From the records below, transcribe only the lines running from the one with "the host's rule" through the one with "namespace Sys2Proof.Machine". Keep both of those end lines.

(Collected data)
<<<<

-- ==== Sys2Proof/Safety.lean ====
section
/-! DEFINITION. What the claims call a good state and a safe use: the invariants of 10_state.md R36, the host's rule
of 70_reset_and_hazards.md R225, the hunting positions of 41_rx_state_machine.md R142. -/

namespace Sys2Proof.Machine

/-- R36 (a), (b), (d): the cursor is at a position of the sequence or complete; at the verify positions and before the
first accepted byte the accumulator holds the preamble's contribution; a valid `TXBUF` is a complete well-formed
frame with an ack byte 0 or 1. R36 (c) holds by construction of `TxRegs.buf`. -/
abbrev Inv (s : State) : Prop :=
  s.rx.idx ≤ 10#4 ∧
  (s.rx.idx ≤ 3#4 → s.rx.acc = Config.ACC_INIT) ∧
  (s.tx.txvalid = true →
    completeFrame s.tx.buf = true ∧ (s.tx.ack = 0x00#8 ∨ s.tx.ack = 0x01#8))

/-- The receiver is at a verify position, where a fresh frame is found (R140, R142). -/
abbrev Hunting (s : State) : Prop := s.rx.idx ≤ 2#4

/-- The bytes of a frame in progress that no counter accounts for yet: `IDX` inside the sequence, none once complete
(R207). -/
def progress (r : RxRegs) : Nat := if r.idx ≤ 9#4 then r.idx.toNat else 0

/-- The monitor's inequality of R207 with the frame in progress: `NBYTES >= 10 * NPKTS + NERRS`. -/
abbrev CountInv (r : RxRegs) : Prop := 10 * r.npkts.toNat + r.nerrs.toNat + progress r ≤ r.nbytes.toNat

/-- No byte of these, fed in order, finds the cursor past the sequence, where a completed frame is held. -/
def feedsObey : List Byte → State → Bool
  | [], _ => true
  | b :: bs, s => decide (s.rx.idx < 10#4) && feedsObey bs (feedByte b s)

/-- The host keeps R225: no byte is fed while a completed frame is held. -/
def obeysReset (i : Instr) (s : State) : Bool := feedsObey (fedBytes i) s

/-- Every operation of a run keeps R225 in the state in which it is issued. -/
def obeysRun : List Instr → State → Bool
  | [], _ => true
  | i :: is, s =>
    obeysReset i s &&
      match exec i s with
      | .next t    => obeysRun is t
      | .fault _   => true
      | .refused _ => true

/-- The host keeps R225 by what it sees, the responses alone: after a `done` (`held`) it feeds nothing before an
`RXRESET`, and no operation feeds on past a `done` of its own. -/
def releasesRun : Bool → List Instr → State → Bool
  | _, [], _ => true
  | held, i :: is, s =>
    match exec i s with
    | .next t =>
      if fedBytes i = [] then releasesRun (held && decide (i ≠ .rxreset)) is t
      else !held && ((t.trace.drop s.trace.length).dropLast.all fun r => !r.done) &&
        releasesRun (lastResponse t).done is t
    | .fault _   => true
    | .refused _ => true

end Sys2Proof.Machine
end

>>>>
<<<<

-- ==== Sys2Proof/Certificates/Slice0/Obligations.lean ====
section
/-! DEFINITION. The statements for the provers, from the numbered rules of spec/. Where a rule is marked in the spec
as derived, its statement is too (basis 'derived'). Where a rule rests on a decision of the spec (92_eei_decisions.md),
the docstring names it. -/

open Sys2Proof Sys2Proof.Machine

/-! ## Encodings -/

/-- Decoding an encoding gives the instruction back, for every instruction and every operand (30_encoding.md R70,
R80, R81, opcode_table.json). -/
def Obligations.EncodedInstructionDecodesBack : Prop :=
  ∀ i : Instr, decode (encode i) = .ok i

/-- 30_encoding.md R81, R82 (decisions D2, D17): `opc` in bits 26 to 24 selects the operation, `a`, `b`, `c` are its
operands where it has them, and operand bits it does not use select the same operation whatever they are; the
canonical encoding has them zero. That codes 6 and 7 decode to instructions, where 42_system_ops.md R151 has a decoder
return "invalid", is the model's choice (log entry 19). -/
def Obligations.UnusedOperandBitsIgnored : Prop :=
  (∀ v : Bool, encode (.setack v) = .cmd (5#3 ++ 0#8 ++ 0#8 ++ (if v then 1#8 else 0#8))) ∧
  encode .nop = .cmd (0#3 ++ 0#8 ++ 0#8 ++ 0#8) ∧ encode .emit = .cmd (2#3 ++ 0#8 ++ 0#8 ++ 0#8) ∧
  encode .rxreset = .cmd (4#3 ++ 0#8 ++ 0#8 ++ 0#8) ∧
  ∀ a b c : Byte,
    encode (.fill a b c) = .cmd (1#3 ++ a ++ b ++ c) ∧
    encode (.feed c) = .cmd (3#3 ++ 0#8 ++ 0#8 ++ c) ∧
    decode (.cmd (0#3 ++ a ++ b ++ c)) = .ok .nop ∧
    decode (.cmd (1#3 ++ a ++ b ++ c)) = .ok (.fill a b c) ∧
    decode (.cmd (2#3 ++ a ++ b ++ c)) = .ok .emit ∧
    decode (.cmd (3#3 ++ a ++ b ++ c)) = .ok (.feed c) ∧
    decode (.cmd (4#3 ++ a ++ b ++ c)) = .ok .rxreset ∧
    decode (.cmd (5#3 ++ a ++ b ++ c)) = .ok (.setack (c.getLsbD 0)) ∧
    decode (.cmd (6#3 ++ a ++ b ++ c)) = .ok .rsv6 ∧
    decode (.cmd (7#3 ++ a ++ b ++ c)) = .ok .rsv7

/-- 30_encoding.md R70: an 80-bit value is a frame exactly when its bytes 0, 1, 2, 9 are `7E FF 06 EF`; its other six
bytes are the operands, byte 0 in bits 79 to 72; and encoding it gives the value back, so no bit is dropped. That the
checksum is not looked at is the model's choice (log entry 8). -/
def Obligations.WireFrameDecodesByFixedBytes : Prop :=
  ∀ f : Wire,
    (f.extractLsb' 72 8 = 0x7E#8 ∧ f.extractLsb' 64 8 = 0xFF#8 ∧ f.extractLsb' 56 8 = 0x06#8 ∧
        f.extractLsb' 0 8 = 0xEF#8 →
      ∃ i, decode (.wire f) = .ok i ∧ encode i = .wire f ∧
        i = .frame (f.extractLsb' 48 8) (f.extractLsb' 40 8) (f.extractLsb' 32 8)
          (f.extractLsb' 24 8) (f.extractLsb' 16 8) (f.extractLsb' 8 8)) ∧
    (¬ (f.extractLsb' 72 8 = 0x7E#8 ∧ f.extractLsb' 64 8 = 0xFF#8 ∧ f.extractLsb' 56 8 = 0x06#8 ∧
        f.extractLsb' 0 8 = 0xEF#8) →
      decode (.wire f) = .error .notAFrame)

>>>>
<<<<

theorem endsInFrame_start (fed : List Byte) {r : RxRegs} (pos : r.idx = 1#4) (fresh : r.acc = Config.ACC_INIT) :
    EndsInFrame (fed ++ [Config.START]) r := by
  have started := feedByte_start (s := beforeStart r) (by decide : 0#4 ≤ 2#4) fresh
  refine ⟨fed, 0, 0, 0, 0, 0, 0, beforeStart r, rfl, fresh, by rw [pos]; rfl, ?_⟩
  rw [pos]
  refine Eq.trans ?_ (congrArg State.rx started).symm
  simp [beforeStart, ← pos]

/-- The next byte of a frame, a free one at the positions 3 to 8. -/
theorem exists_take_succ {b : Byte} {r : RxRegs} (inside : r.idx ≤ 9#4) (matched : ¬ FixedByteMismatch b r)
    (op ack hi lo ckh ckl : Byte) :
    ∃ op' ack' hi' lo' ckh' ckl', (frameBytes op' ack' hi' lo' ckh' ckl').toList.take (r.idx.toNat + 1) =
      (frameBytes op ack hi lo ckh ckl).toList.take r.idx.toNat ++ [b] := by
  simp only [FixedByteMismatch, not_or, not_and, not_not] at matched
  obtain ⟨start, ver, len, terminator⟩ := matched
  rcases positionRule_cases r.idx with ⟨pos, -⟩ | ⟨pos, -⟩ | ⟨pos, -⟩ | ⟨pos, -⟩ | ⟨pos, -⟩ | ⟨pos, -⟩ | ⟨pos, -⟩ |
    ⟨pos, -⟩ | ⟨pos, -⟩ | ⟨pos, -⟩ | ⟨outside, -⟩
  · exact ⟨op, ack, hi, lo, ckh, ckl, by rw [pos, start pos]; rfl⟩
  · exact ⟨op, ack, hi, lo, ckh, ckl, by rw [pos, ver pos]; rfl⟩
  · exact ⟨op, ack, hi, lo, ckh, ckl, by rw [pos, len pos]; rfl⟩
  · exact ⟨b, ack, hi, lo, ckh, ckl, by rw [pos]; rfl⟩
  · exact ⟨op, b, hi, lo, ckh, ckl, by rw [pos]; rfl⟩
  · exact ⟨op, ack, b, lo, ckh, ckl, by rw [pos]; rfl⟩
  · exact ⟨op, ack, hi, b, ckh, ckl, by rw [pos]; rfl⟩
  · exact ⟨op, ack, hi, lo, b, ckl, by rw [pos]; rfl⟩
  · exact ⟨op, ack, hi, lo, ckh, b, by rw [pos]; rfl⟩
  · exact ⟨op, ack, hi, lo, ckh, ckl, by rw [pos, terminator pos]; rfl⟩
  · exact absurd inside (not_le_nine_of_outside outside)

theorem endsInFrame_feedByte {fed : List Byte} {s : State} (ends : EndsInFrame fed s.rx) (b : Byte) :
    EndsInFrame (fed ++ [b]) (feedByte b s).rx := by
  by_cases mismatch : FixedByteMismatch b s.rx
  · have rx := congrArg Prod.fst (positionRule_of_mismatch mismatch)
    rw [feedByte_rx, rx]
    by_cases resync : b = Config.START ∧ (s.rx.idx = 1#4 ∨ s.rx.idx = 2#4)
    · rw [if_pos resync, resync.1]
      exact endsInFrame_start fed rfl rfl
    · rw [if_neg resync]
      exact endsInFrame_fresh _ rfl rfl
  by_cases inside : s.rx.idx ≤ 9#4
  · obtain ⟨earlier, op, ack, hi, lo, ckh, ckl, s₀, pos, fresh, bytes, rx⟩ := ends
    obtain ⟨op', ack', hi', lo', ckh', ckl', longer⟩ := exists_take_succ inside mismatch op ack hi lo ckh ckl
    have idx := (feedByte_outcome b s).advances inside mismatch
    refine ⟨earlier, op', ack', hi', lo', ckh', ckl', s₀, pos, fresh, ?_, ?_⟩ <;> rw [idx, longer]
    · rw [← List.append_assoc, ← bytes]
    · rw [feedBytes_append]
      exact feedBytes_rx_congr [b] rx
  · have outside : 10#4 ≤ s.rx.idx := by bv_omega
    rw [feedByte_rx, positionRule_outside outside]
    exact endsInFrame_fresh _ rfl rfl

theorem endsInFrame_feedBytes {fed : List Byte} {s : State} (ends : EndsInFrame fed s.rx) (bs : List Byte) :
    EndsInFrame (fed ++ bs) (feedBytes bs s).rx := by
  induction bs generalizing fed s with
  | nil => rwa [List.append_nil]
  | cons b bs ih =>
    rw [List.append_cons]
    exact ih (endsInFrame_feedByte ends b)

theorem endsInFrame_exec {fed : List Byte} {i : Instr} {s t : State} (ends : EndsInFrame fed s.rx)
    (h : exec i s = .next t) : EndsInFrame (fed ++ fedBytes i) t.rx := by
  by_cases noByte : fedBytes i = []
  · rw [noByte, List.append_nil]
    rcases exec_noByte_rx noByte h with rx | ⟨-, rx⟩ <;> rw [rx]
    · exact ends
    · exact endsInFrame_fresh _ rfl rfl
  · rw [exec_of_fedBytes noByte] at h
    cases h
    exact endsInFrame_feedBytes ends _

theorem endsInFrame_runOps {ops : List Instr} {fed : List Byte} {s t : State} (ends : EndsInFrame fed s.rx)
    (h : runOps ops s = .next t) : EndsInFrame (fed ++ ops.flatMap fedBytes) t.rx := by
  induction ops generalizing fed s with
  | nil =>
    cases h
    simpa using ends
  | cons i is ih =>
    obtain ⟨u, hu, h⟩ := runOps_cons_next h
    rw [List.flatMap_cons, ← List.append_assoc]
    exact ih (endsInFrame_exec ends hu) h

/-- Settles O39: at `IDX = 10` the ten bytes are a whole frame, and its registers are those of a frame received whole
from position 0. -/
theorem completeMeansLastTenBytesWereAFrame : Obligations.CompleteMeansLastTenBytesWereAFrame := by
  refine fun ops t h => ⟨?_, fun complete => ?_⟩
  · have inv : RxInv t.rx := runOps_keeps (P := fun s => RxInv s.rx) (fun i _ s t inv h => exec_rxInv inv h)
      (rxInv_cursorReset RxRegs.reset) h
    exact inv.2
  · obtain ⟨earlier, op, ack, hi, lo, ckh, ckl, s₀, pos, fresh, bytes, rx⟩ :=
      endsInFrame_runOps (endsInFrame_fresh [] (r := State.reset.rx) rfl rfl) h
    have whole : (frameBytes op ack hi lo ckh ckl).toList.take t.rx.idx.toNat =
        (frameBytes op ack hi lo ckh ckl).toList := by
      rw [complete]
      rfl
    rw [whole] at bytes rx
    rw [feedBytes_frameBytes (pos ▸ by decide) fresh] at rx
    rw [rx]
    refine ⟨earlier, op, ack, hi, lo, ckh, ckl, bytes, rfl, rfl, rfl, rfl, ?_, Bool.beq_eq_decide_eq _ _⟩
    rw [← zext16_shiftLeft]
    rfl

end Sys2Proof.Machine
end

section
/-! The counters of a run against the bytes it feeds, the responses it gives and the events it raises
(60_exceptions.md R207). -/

>>>>

● **ANSWER SPACE**:
/-! DEFINITION. What the claims call a good state and a safe use: the invariants of 10_state.md R36, the host's rule
of 70_reset_and_hazards.md R225, the hunting positions of 41_rx_state_machine.md R142. -/

namespace Sys2Proof.Machine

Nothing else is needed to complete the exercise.